### Given information
/-! ### Order (R238) -/

/-- An operation starts: steps 1 and 2, then its own. -/
def Chip.kvStart (c : Chip) (id : Nat) (o : KvOp) : Chip :=
  let d := o.d
  let t := kvCaller c d
  let no (st : Status) (detail : Nat) : Chip := c.kvEnd id d st detail 0 { status := st }
  if !c.bit rKVE_CTL 0 || !c.bit rKVE_STATUS 0 then no .busyRetry 0x60
  else if kvBad d then no .formatFault 0x61
  else if c.kvLeaves t = 0 then no .unsupported 0x61
  else match d.opcode with
    | 0x30 => c.kvAppend id o
    | 0x31 => c.kvGather id o
    | _ =>
      let k : Kt := ⟨c.putKv id { o with quires := c.kvHandles d }, none⟩
      let (k, r) := if d.opcode = 0x32 then k.fork d t else if d.opcode = 0x35 then k.evictCmd d t else k.dropOrPin d t
      match k.err, r with
      | some st, _ => no st 0
      | none, .inl (st, x) => no st x
      | none, .inr info => k.c.kvEnd id d .ok 0 info { status := .ok }

/-- Whether an earlier operation names a quire of this one. -/
def Chip.kvBehind (c : Chip) (id : Nat) (d : Desc) : Bool :=
  let hs := c.kvHandles d
  c.kve.ops.any (fun e => e.1 < id && ((if e.2.quires.isEmpty then c.kvHandles e.2.d else e.2.quires).any (fun h => hs.contains h)))

/-- Whether an entry of KVE's completion buffer is free for an operation: those that move data have reserved theirs (R113). -/
def Chip.kvRoom (c : Chip) : Bool := c.posted bufKve + countIf (fun (e : Nat × KvOp) => e.2.st == .moving) c.kve.ops < 64

/-- Every queued operation that no earlier one holds back is started, in order, while it can reserve its completion; an aborted append ends. -/
def Chip.kvPump (c : Chip) : Chip :=
  (c.kve.ops.map (fun e => e.1)).foldl (fun c id =>
    match c.kvOp id with
    | some o =>
      if !c.kvRoom then c
      else if o.st == .aborted then c.kvEnd id o.d .aborted 0 0 { status := .aborted }
      else if o.st == .queued && !c.kvBehind id o.d then c.kvStart id o
      else c
    | none => c) c

/-- A KV descriptor taken by KVE, while there is room for it (R238, R242); otherwise it stays in RNG's buffer. -/
def Chip.kvTake (c : Chip) (d : Desc) : Chip :=
  if (if d.opcode = 0x30 then 4096 ≤ c.kvWaiting else 256 ≤ c.kvRunning) then c
  else (c.setKve { c.kve with ops := put c.kve.ops c.kve.nextId { d := d }, nextId := c.kve.nextId + 1 }).kvPump

/-- Deferred appends tried again from B+2, oldest first (R242, R243). -/
def Chip.kvAdmit (c : Chip) : Chip :=
  if c.esc.cyc < 2 || c.quiesced then c
  else (((c.kve.ops.filter (fun e => e.2.st == .deferred && e.2.wait.toNat ≤ c.esc.bounds.toNat)).map (fun e => e.1)).foldl (fun c id =>
    match c.kvOp id with
    | some o => if c.kvRoom then c.kvAppend id o else c
    | none => c) c).kvPump

/-! ### The end of an append or gather -/

/-- The end of the data movement in a completion: operand details have no code in R237. -/
def Chip.kvStatus (c : Chip) (o : Op) : Status × Nat × FaultRec :=
  let (st, detail, f, own) := opStatus o
  let f := c.opFault o f own
  let word := if o.d.opcode == 0x30 then 24 else 32
  let named := f.addr != 0 && f.kind == 0 && c.handleAt f.addr == c.handleAt (opPla o.d word)
  (st, if f.kind = 3 then detail else 0, if named then { f with gen := opGen o.d word } else f)

/-- The leaves and blocks of an append that did not happen are free again (R241). -/
def Chip.kvRelease (c : Chip) (o : KvOp) : Chip :=
  c.setKve { c.kve with leaves := c.kve.leaves.filter (fun l => !o.leaves.contains l), blocks := c.kve.blocks.filter (fun b => !o.blocks.contains b) }

/-- The writes of R240 step 4: leaf entries, list blocks, and last the quire entry. -/
def Kt.commit (k : Kt) (o : KvOp) (q : Quire) : Kt :=
  let d := o.d
  let tokens := q.tokens + kvTokens d
  let total := ceilDiv tokens q.tpl
  let inTail := q.leaves - 14 * (ceilDiv q.leaves 14 - 1)
  let (k, ls) := if q.leaves = 0 then (k, []) else let (k, _, ls) := k.chain 1 q.tail; (k, ls.take inTail)
  let new := match o.cow with | some _ => o.leaves.drop 1 | none => o.leaves
  let ls := (match o.cow with | some (_, x) => ls.dropLast ++ [x] | none => ls) ++ new
  let touched := if q.tokens % q.tpl = 0 then new.length else new.length + 1
  let k := ((ls.drop (ls.length - touched)).zipIdx).foldl (fun k e =>
    let ix := total - touched + e.2
    k.putLeaf e.1 1 (min q.tpl (tokens - ix * q.tpl)) q.tenant) k
  let k : Kt := match o.cow with
    | some (old, _) => ⟨((k.refDown old).1.c.bump rKVE_COW 1).event .kve 0 0x03 1 (k.c.carries o.d.ctx o.d.tensorTag), (k.refDown old).1.err⟩
    | none => k
  let bs := (if q.leaves = 0 then [] else [q.tail]) ++ o.blocks
  (k.putBlocks bs ls).putQuire (kvHandle d 16)
    { q with tokens := tokens, leaves := total, head := if q.leaves = 0 then bs.headD 0 else q.head, tail := bs.getLastD 0,
             last := k.c.esc.beat.toNat }

/-- The last write of an append acknowledged (R240 steps 4 and 5, R241, R243). -/
def Chip.kvCommit (c : Chip) (id : Nat) : Chip :=
  match c.kvOp id with
  | none => c
  | some o =>
    match c.opOf o.op with
    | none => c
    | some p =>
      if o.st != .moving || o.d.opcode != 0x30 || !c.opIdle p then c
      else
        let c := c.setEng { c.eng with ops := del c.eng.ops o.op }
        let c := if o.beat.toNat < c.esc.bounds.toNat then c.bump rKVE_LATE 1 else c
        let (st, detail, f) := c.kvStatus p
        let fails (st : Status) (detail : Nat) (f : FaultRec) : Chip := ((c.kvRelease o).kvEnd id o.d st detail 0 f).kvPump
        if !st.good then fails st detail f
        else
          let (k, q) := Kt.quire ⟨c, none⟩ (kvHandle o.d 16)
          if q.st != 1 || q.gen != kvGen o.d 16 then fails .extentRevoked 0 { status := .extentRevoked }
          else
            let k := k.commit o q
            match k.err with
            | some e => fails e 0 { status := e }
            | none => (k.c.kvEnd id o.d st 0 (q.tokens + kvTokens o.d) { status := st }).kvPump

/-- A gather whose data has been moved completes (R244). -/
def Chip.kvGathered (c : Chip) (n : Nat) (p : Op) : Chip :=
  match c.kve.ops.find? (fun e => e.2.st == .moving && e.2.op == n && e.2.d.opcode == 0x31) with
  | none => c
  | some (id, o) =>
    if !c.opIdle p then c
    else
      let (st, detail, f) := c.kvStatus p
      ((c.setEng { c.eng with ops := del c.eng.ops n }).kvEnd id o.d st detail p.info f).kvPump

/-! ### Aborts and unbinds (R238, R253) -/

/-- The appends of a ring that have not been admitted complete with ABORTED. -/
def Chip.kvAbortRing (c : Chip) (ring : Nat) : Chip :=
  (c.setKve { c.kve with ops := mapVals c.kve.ops (fun _ o => if o.waiting && o.d.ring == ring then { o with st := .aborted } else o) }).kvPump

/-- Every quire and prefix entry of a tenant dropped, pinned or not. -/
def Chip.kvDropTenant (c : Chip) (t : Nat) : Chip :=
  let k := c.kve.quires.foldl (fun (k : Kt) h =>
    let (k, q) := k.quire h
    if q.st != 0 && q.tenant == t then (k.drop h q).1 else k) ⟨c, none⟩
  ((k.c.kve.prefixes.filter (fun e => e.2 == t)).foldl (fun (k : Kt) e => k.putPfx e.1 none) k).c

/-! ### Start-up (R231, R252) -/

/-- Whether a region lies in one LIVE extent of context 0 at a generation, with tile checks off. -/
def Chip.regionOk (c : Chip) (pla gen bytes : Nat) (p : Extent → Bool) : Bool :=
  match c.handleAt pla with
  | some h =>
    let e := c.extent h
    e.st == .live && e.ownerCtx == 0 && e.gen.toNat == gen && e.tchk == 0 && e.covers ((pla + bytes - 1) / 2 ^ 21) && p e
  | none => false
def Chip.kvRegionOk (c : Chip) : Bool :=
  c.regionOk (c.get64 rKVE_BASE % 2 ^ 48) (bitsOf (c.get64 rKVE_BASE) 48 8) 469762048 (fun e => !e.keyValid && e.coh == 0)

/-- Every table entry written free (INIT = 1). -/
def Kt.zero (k : Kt) : Kt :=
  let k := (upTo (469762048 / 4096)).foldl (fun (k : Kt) i => k.write (4096 * i) 4096 0) k
  k.setKve { k.c.kve with leaves := [], blocks := [], quires := [], prefixes := [] }

/-- The tables adopted (INIT = 0): REFS and the free lists from the quires' lists alone. -/
def Kt.adopt (k : Kt) : Kt :=
  let k := k.setKve { k.c.kve with leaves := [], blocks := [], quires := [], prefixes := [] }
  let (k, refs) := (upTo 1048576).foldl (fun (a : Kt × NMap Nat) h =>
    let (k, q) := a.1.quire h
    if q.st = 0 then (k, a.2)
    else
      let (k, bs, ls) := k.list q q.leaves
      let v := k.c.kve
      (k.setKve { v with quires := v.quires ++ [h], blocks := v.blocks ++ bs }, ls.foldl (fun m l => adjust m l 0 (· + 1)) a.2)) (k, [])
  let k := (upTo 8388608).foldl (fun (k : Kt) l =>
    let (k, r, f, t) := k.leafRefs l
    let n := lookD refs l 0
    if n = r then (if n = 0 then k else k.setKve { k.c.kve with leaves := k.c.kve.leaves ++ [l] }) else k.putLeaf l n f t) k
  (upTo 4194304).foldl (fun (k : Kt) i =>
    let (k, p) := k.pfx i
    if p.valid then k.setKve { k.c.kve with prefixes := k.c.kve.prefixes ++ [(i, p.tenant)] } else k) k

/-- ENABLE written to 1 with an INIT (R252). -/
def Chip.kvEnable (c : Chip) (val : Word) (init : Bool) : Chip :=
  if c.bit rKVE_CTL 0 || !bitOf val.toNat 0 || bitOf val.toNat 1 != init then c
  else if !c.kvRegionOk then (c.setBit rKVE_CTL 1 init).setBit rKVE_STATUS 1 true
  else
    let c := (((c.setBit rKVE_CTL 0 true).setBit rKVE_CTL 1 init).setBit rKVE_STATUS 1 false).setBit rKVE_STATUS 0 false
    let k := if init then Kt.zero ⟨c, none⟩ else Kt.adopt ⟨c, none⟩
    k.c.setKve { k.c.kve with starting := k.err.isNone }

/-- The initialisation or walk ends. -/
def Chip.kvReady (c : Chip) : Chip :=
  if c.kve.starting && c.bit rKVE_CTL 0 then (c.setBit rKVE_STATUS 0 true).setKve { c.kve with starting := false } else c

/-- ENABLE of SEQ_TCHK_CTL written to 1 (07_operators.md R218): the table checked, its stale bits set or the table adopted. -/
def Chip.tchkEnable (c : Chip) (val : Word) (init : Bool) : Chip :=
  if c.bit rTCHK_CTL 0 || !bitOf val.toNat 0 || bitOf val.toNat 1 != init then c
  else if !c.regionOk c.tbase c.tgen (c.folioCount * 2112) (fun _ => true) then (c.setBit rTCHK_CTL 1 init).setBit rTCHK_CTL 3 true
  else
    let c := (((c.setBit rTCHK_CTL 0 true).setBit rTCHK_CTL 1 init).setBit rTCHK_CTL 3 false).setBit rTCHK_CTL 2 (!init)
    if init then
      let c := (upTo (c.folioCount / 64)).foldl (fun c i =>
        if c.tableFree (c.staleAt 0 + 4096 * i) 4096 then
          (c.unitWrite elbSeq 26 (c.tableReq (c.staleAt 0 + 4096 * i) 4096 true) (List.replicate 4096 0xFF)).1
        else c.setCoh { c.coh with posts := c.coh.posts ++ [(32768 * i, 32768)] }) c
      c.setEng { c.eng with tchkWait := true }
    else c
def Chip.tchkDone (c : Chip) : Chip :=
  if c.eng.tchkWait && c.bit rTCHK_CTL 0 then (c.setBit rTCHK_CTL 2 true).setEng { c.eng with tchkWait := false } else c

/-! ### Meanings -/

/-- The completion of an operator, or of a KV_GATHER. -/
def execOperatorComplete (op : Nat) (s : State) : Host.Outcome State Fault Refusal :=
  .next { s with chip := match s.chip.opOf op with
    | some p => if p.seqn = 16 then s.chip.live .kve (fun c => c.kvGathered op p) else s.chip.live .seq (fun c => c.opComplete op)
    | none => s.chip.live .seq (fun c => c) }

def execKvAppend (d : Desc) (s : State) : Host.Outcome State Fault Refusal :=
  .next { s with chip := s.chip.live .kve (fun c => c.kvTake d) }

def execKvAppendAdmit (s : State) : Host.Outcome State Fault Refusal :=
  .next { s with chip := s.chip.live .kve (fun c => c.kvAdmit) }

def execKvAppendCommit (id : Nat) (s : State) : Host.Outcome State Fault Refusal :=
  .next { s with chip := s.chip.live .kve (fun c => c.kvCommit id) }

def execKvGather (d : Desc) (s : State) : Host.Outcome State Fault Refusal :=
  .next { s with chip := s.chip.live .kve (fun c => c.kvTake d) }

def execKvCreate (d : Desc) (s : State) : Host.Outcome State Fault Refusal :=
  .next { s with chip := s.chip.live .kve (fun c => c.kvTake d) }

def execKvFork (d : Desc) (s : State) : Host.Outcome State Fault Refusal :=
  .next { s with chip := s.chip.live .kve (fun c => c.kvTake d) }

def execKvForkPrefix (d : Desc) (s : State) : Host.Outcome State Fault Refusal :=
  .next { s with chip := s.chip.live .kve (fun c => c.kvTake d) }

def execKvPublish (d : Desc) (s : State) : Host.Outcome State Fault Refusal :=
  .next { s with chip := s.chip.live .kve (fun c => c.kvTake d) }

def execKvDropQuire (d : Desc) (s : State) : Host.Outcome State Fault Refusal :=
  .next { s with chip := s.chip.live .kve (fun c => c.kvTake d) }

def execKvDropPrefix (d : Desc) (s : State) : Host.Outcome State Fault Refusal :=
  .next { s with chip := s.chip.live .kve (fun c => c.kvTake d) }

def execKvPinQuire (d : Desc) (s : State) : Host.Outcome State Fault Refusal :=
  .next { s with chip := s.chip.live .kve (fun c => c.kvTake d) }

def execKvPinPrefix (d : Desc) (s : State) : Host.Outcome State Fault Refusal :=
  .next { s with chip := s.chip.live .kve (fun c => c.kvTake d) }

def execKvEvictAge (d : Desc) (s : State) : Host.Outcome State Fault Refusal :=
  .next { s with chip := s.chip.live .kve (fun c => c.kvTake d) }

### What to do
Filter the data, keeping only the lines that contain "kind".

### Solved problem
  let named := f.addr != 0 && f.kind == 0 && c.handleAt f.addr == c.handleAt (opPla o.d word)
  (st, if f.kind = 3 then detail else 0, if named then { f with gen := opGen o.d word } else f)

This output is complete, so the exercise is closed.